• Exercise brief:
What lines of the data hold the string "endTime"? Pull each one out.

• Excerpted records:
———

/-- Requesters of banks: (bank, octet tap as 64 + octet, or engine). -/
def Chip.bankUsers (c : Chip) : List (Nat × Nat) :=
  let taps := (List.range 4).flatMap fun d => (c.frameInputs d).map fun i => (bankOf (c.rd Reg.GATHER_LIST_ADDR d i * 64), 64 + c.rd Reg.GATHER_LIST_PORT d i / 8)
  let engs := c.planEngines.flatMap fun e => (c.planDescs e).flatMap fun w => (opWords w).map fun a => (bankOf a, e)
  (taps ++ engs).eraseDups

/-- d_b in 0.1 ns (R268). -/
def Chip.bankCost (c : Chip) (users : List (Nat × Nat)) (b : Nat) : Nat :=
  16 * (c.rd Reg.ARB_CFG_WAIT_LIMIT 0 (64 + b) + ((users.filter fun u => u.1 == b).length + 1) + 2)

/-- Sequence stores of a plan: (domain, word, engine, descriptor). -/
def Chip.seqStores (c : Chip) : List (Nat × Nat × Nat × Nat) :=
  c.planEngines.flatMap fun e => (numbered (c.planDescs e)).flatMap fun x =>
    if bitOf x.2 88 then (storeWords x.2).map fun a => (c.rd Reg.ENG_CFG_DOMAIN (256 + e), a, e, x.1) else []

/-- The producer an engine's WAITSEQ descriptor waits for, other than itself. -/
def producerIn (l : List (Nat × Nat × Nat × Nat)) (d e w : Nat) : Option (Nat × Nat) :=
  if descOp w ≠ 0x11 then none
  else
    let a := cycAddr (descOf w).addr
    ((l.find? fun s => s.1 == d && s.2.1 == a).map fun s => s.2.2).filter fun s => s.1 != e

/-- What a plan rests on: requesters of banks, sequence stores. -/
structure PlanBase where
  users : List (Nat × Nat)
  seqs : List (Nat × Nat × Nat × Nat)

def Chip.planBase (c : Chip) : PlanBase := { users := c.bankUsers, seqs := c.seqStores }

/-- The cost of the init records of a swap, in 0.1 ns (R269). -/
def Chip.initCost (c : Chip) (b : PlanBase) (e : Nat) : Nat :=
  if !(c.eng e).swap then 0
  else ((c.eng e).next.inits.map fun r =>
    if r.1 then ((List.range (r.2.2.length / 32)).map fun j => c.bankCost b.users (bankOf (r.2.1 + 32 * j))).sum else r.2.2.length / 32 * 10).sum

/-- The completion time of an engine's program, in a list of the times of its descriptors. -/
def endTime (l : List (Nat × List (Option Nat))) (e : Nat) : Option Nat := (l.find? fun x => x.1 == e).bind fun x => x.2.getLast?.join

/-- Completion times of the descriptors of one engine: from T_k (`rerun` false) or from the deadline, where nothing counts before the
first GATHER of a frame input. A sequence wait is charged at the completion of its producer, whose times are in `done`. -/
def Chip.engTimes (c : Chip) (b : PlanBase) (rerun : Bool) (done : List (Nat × List (Option Nat))) (e : Nat) : List (Option Nat) :=
  let d := c.rd Reg.ENG_CFG_DOMAIN (256 + e)
  let m := c.planMem e
  let step := fun (a : Option Nat × List (Option Nat)) (w : Nat) =>
    let src0 := descOp w == 0x10 && (match c.entryAt d (cycAddr (descOf w).addr) with | some i => c.rd Reg.GATHER_LIST_SRC d i == 0 | none => false)
    let t1 := if rerun && src0 && a.1.isNone then some 0 else a.1
    let t2 := match producerIn b.seqs d e w with
      | none => t1
      | some (f, _) =>
        match endTime done f, t1 with
        | none, t => t
        | some r, none => some r
        | some r, some t => some (max r t)
    let t3 := t2.map fun t => t + opSteps m w + ((opWords w).map fun a => c.bankCost b.users (bankOf a)).sum
    (t3, a.2 ++ [t3])
  ((c.planDescs e).foldl step ((if rerun then none else some (1000 + c.initCost b e)), [])).2

/-- Times of all engines, in an order in which each comes after those it waits for; a circle of waits leaves some out (R270). -/
def Chip.allTimes (c : Chip) (b : PlanBase) (rerun : Bool) : Nat → List (Nat × List (Option Nat)) → List (Nat × List (Option Nat))
  | 0, done => done
  | k + 1, done =>
    let ready := c.planEngines.filter fun e =>
      !(done.any fun x => x.1 == e) &&
      (c.planDescs e).all fun w => match producerIn b.seqs (c.rd Reg.ENG_CFG_DOMAIN (256 + e)) e w with
        | none => true
        | some (f, _) => done.any fun x => x.1 == f
    if ready = [] then done else Chip.allTimes c b rerun k (done ++ ready.map fun e => (e, c.engTimes b rerun done e))

/-- The last time of a list. -/
def lastTime (l : List (Nat × List (Option Nat))) (e : Nat) : Nat := (endTime l e).getD 0

/-- C_prog and C_re of an engine's active or loaded program (R269), 0.1 ns; 0 where there is none. -/
def Chip.progCost (c : Chip) (e : Nat) (standby : Bool) : Nat × Nat :=
  let x := c.eng e
  let img := if standby then x.next else x.prog
  if img.descs = [] ∨ (standby ∧ !x.loaded) then (0, 0)
  else
    let c1 := (c.updEng e fun x => { x with prog := img, swap := false, mem := if standby then initMem x.mem img.inits else x.mem }).flag
      Reg.ENG_CFG_EN true (256 + e)
    let b := c1.planBase
    (lastTime (c1.allTimes b false 64 []) e - 1000, lastTime (c1.allTimes b true 64 []) e)

/-! ### The checks (R270) -/

abbrev Failing := Option (Status × List Tlv)

def engObj (e : Nat) : Nat := objId Cls.CYC (256 + e) 1
def domObj (d : Nat) : Nat := objId Cls.CYC d 1

/-- Writers of cycle-memory words: (word, writer, its object and element) (R253, R347). -/
def Chip.wordClaims (c : Chip) : List (Nat × Nat × Nat × Nat) :=
  ((List.range 4).flatMap fun d => (c.inputsOf d).flatMap fun i =>
    let a := c.rd Reg.GATHER_LIST_ADDR d i * 64
    [a, a + 32].map fun a => (a, 64 + inputUnit d i, objId Cls.CYC d 0x10, i)) ++
  (c.planEngines.flatMap fun e => (numbered (c.planDescs e)).flatMap fun x => (storeWords x.2).map fun a => (a, e, engObj e, x.1)) ++
  (if c.on Reg.CKPT_CFG_GAP_EN then [(c.rd Reg.CKPT_CFG_GAP_ADDR * 32, 10000, objId Cls.TWIN 0 3, 0xFFFFFFFF)] else [])

/-- The words with two writers: the word and both claims. -/
def sharedWords : List (Nat × Nat × Nat × Nat) → List (Nat × (Nat × Nat) × (Nat × Nat))
  | [] => []
  | x :: l =>
    match l.find? fun y => y.1 == x.1 && y.2.1 != x.2.1 with
    | some y => (x.1, x.2.2, y.2.2) :: sharedWords l
    | none => sharedWords l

———

• Exercise answer:
def endTime (l : List (Nat × List (Option Nat))) (e : Nat) : Option Nat := (l.find? fun x => x.1 == e).bind fun x => x.2.getLast?.join
        match endTime done f, t1 with
def lastTime (l : List (Nat × List (Option Nat))) (e : Nat) : Nat := (endTime l e).getD 0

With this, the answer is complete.